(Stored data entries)
======

-- ==== Sys2Proof/Machine/Units/Clauses.lean ====
section
/-! DEFINITION. The state of the clause store, the connection table, the launches and the paragraphs
(chapters "Clauses, sentences and paragraphs" and "Switch timing and the P0 latency bound"). -/

namespace Sys2Proof.Machine

/-- Table 3-2. -/
inductive SentState where
  | free | stored | scheduled | armed | stale | launching
  deriving DecidableEq, Repr

/-- PARA_INFO.STATE. -/
inductive ParaState where
  | idle | defined | running | halted
  deriving DecidableEq, Repr

/-- A stored sentence (R70 to R93). -/
structure Sentence where
  state    : SentState := .free
  clauses  : List Rec128 := []
  rearm    : Bool := false
  pgroup   : Nat := 0
  ports    : List PortRef := []
  opts     : LaunchOpts := {}
  armSrc   : Source := .sideband
  armTag   : Nat := 0
  /-- Arm slot, while the sentence holds one (R184). -/
  slot     : Option Nat := none
  lastStatus : Nat := 0
  lastSerial : Serial := 0
  lastApplied : Nat := 0
  bitmap   : List Bool := []
  /-- The clauses as prepared by the arming, with their reasons: the precomputed drive list (R89). -/
  armedList : List (Rec128 × Nat) := []
  /-- Connections that the armed list moves under R115, and every element that it moves (R87). -/
  armedMoves : List (Nat × Rec128) := []
  armedMoved : List Nat := []
  /-- Tiles that have acknowledged the arm slot (R184). -/
  slotAcked : List Nat := []
  /-- Device time at which the on-chip pin of PIN with SCOPE 1 expires. -/
  pinExpiry : Option Nat := none
  deriving DecidableEq, Repr

/-- What caused a launch or a preparation: a verb, a time, loss of light, the controller itself. -/
inductive Trigger where
  | commit (h : Hdr)
  | fire (h : Hdr)
  | schedule (src : Source) (tag : Nat) (t : Int) (late : Nat)
  | paraStep (para step iter : Nat) (src : Source) (tag : Nat) (t : Int) (late : Nat)
  | lossOfLight (monitor : Nat) (src : Source) (tag : Nat)
  | deferredLos (monitor : Nat) (src : Source)
  | doorbell (q tag : Nat)
  | arming (h : Hdr)
  | rearming
  | restale
  | reroute (inPort : Nat)
  | reversal (of_ : Serial)
  | releaseRetired (eid : Nat)
  | resolved (src : Source)
  | restart
  deriving DecidableEq, Repr

/-- One entry of the connection table (R67): the clause as routed, the handle that placed it, its launch serial. -/
structure Conn where
  clause : Rec128 := 0
  handle : Nat := 0
  serial : Serial := 0
  deriving DecidableEq, Repr

/-- A preparation: a sentence (or an internal reroute) waiting for or past the work of R74. -/
structure Prep where
  id       : Nat
  handle   : Nat
  trigger  : Trigger
  opts     : LaunchOpts := {}
  /-- Routed clauses with their reason codes, once prepared. -/
  done     : Option (List (Rec128 × Nat)) := none
  /-- Connections that the rearrangement of R115 moves: input port and new routed clause. -/
  moves    : List (Nat × Rec128) := []
  /-- Arrival of the P0 request that fires as P1 (R89). -/
  arrival  : Option Nat := none
  /-- Its token waits for a held servo change, and has been counted (R278). -/
  held     : Bool := false
  deriving DecidableEq, Repr

/-- What a launch does to one element: the index of its clause (the moves of R115 count on from the sentence's
clauses), the element, new target and LIT intent, what they were before, and the class override from then on. -/
structure Act where
  clause : Nat
  eid    : Nat
  on     : Bool
  lit    : Bool
  wasOn  : Bool
  wasLit : Bool
  /-- Class override that holds from the launch on (R66). -/
  cls    : Option Nat := none
  deriving DecidableEq, Repr

/-- State of one tile of a launch's footprint. -/
inductive TileResult where
  | waiting | latched | missed | lost | fenced | safeState
  deriving DecidableEq, Repr

/-- An issued token whose results are outstanding (R67, R77, R78). -/
structure Launch where
  serial   : Serial
  /-- Launch time in device ticks. -/
  tick     : Nat
  handle   : Nat
  trigger  : Trigger
  opts     : LaunchOpts := {}
  /-- The sentence's clauses as routed, then one clause for each moved connection (R116). -/
  clauses  : List Rec128 := []
  reasons  : List Nat := []
  /-- Clauses of the sentence itself. -/
  own      : Nat := 0
  acts     : List Act := []
  /-- Footprint: tile, drive-list slot, result. -/
  tiles    : List (Nat × Nat × TileResult) := []
  /-- For each clause that changed the table: its index, input port and the entry that it replaced. -/
  replaced : List (Nat × Nat × Option Conn) := []
  /-- Clauses with an element that the launch was not applied to (R57, R59). -/
  unusable : List Nat := []
  boundLost : Bool := false
  /-- Every tile has reported or failed; what failed has been reverted (R78). -/
  settled  : Bool := false
  /-- The reversal that the row REVERSAL_LAUNCH is to issue. -/
  revActs  : List Act := []
  reversed : Bool := false
  /-- Serial of the reversal launch that is out. -/
  reversal : Option Serial := none
  deriving DecidableEq, Repr

/-- A pending SCHEDULE launch (R81). -/
structure Sched where
  handle : Nat
  opts   : LaunchOpts := {}
  t      : Int
  late   : Nat
  src    : Source
  tag    : Nat
  /-- Device time of its acceptance. -/
  since  : Nat := 0
  deriving DecidableEq, Repr

/-- A paragraph (R94 to R98). -/
structure Para where
  state    : ParaState := .idle
  steps    : List (Nat × Nat) := []
  period   : Nat := 0
  repeats  : Nat := 0
  late     : Nat := 0
  halt     : Bool := false
  start    : Int := 0
  step     : Nat := 0
  iter     : Nat := 0
  reportAll : Bool := false
  stopAtEnd : Bool := false
  src      : Source := .sideband
  tag      : Nat := 0
  /-- The step before has launched and its report is outstanding (R96). -/
  inFlight : Bool := false
  deriving DecidableEq, Repr

/-- A P0 request waiting at the dispatcher (R182). -/
structure P0Req where
  handle  : Nat
  trigger : Trigger
  yellow  : Bool := false
  arrival : Nat := 0
  deriving DecidableEq, Repr

/-- The clause store, the connection table and the launch machinery. -/
structure Store where
  sentences : Tab Sentence := []
  /-- The connection table, keyed by input port (R67). -/
  table     : Tab (Option Conn) := []
  nextSerial : Serial := 1
  /-- Issue ticks of the tokens of the last 65,536 ticks, newest first (R69). -/
  tokenTicks : List Nat := []
  preps     : List Prep := []
  nextPrep  : Nat := 0
  launches  : List Launch := []
  scheds    : List Sched := []
  paras     : Tab Para := []
  p0Queue   : List P0Req := []
  /-- Connections whose reroute failed and is tried again (R118), by input port. -/
  failedReroutes : List Nat := []
  lateCancels : Nat := 0
  staleFires : Nat := 0
  ignoredTriggers : Nat := 0
  selSentence : Nat := 0
  selPara   : Nat := 0
  ptr       : Nat := 0
  routed    : Nat := 0
  noRoute   : Nat := 0
  needsRearrange : Nat := 0
  moves     : Nat := 0
  reroutes  : Nat := 0
  reroutesFailed : Nat := 0
  p0Fires   : Nat := 0
  p0BoundLost : Nat := 0
  p0Last    : Nat := 0
  p0Max     : Nat := 0
  /-- P0_LOST_CAUSE bits 0 to 4. -/
  p0Cause   : List Bool := [false, false, false, false, false]
  deriving DecidableEq, Repr

end Sys2Proof.Machine
end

======

■ What to do:
Begin with the first line of the records and finish with the line containing "to R93). -/". Reproduce those lines exactly, both ends included, and nothing else.

■ Exercise response:
-- ==== Sys2Proof/Machine/Units/Clauses.lean ====
section
/-! DEFINITION. The state of the clause store, the connection table, the launches and the paragraphs
(chapters "Clauses, sentences and paragraphs" and "Switch timing and the P0 latency bound"). -/

namespace Sys2Proof.Machine

/-- Table 3-2. -/
inductive SentState where
  | free | stored | scheduled | armed | stale | launching
  deriving DecidableEq, Repr

/-- PARA_INFO.STATE. -/
inductive ParaState where
  | idle | defined | running | halted
  deriving DecidableEq, Repr

/-- A stored sentence (R70 to R93). -/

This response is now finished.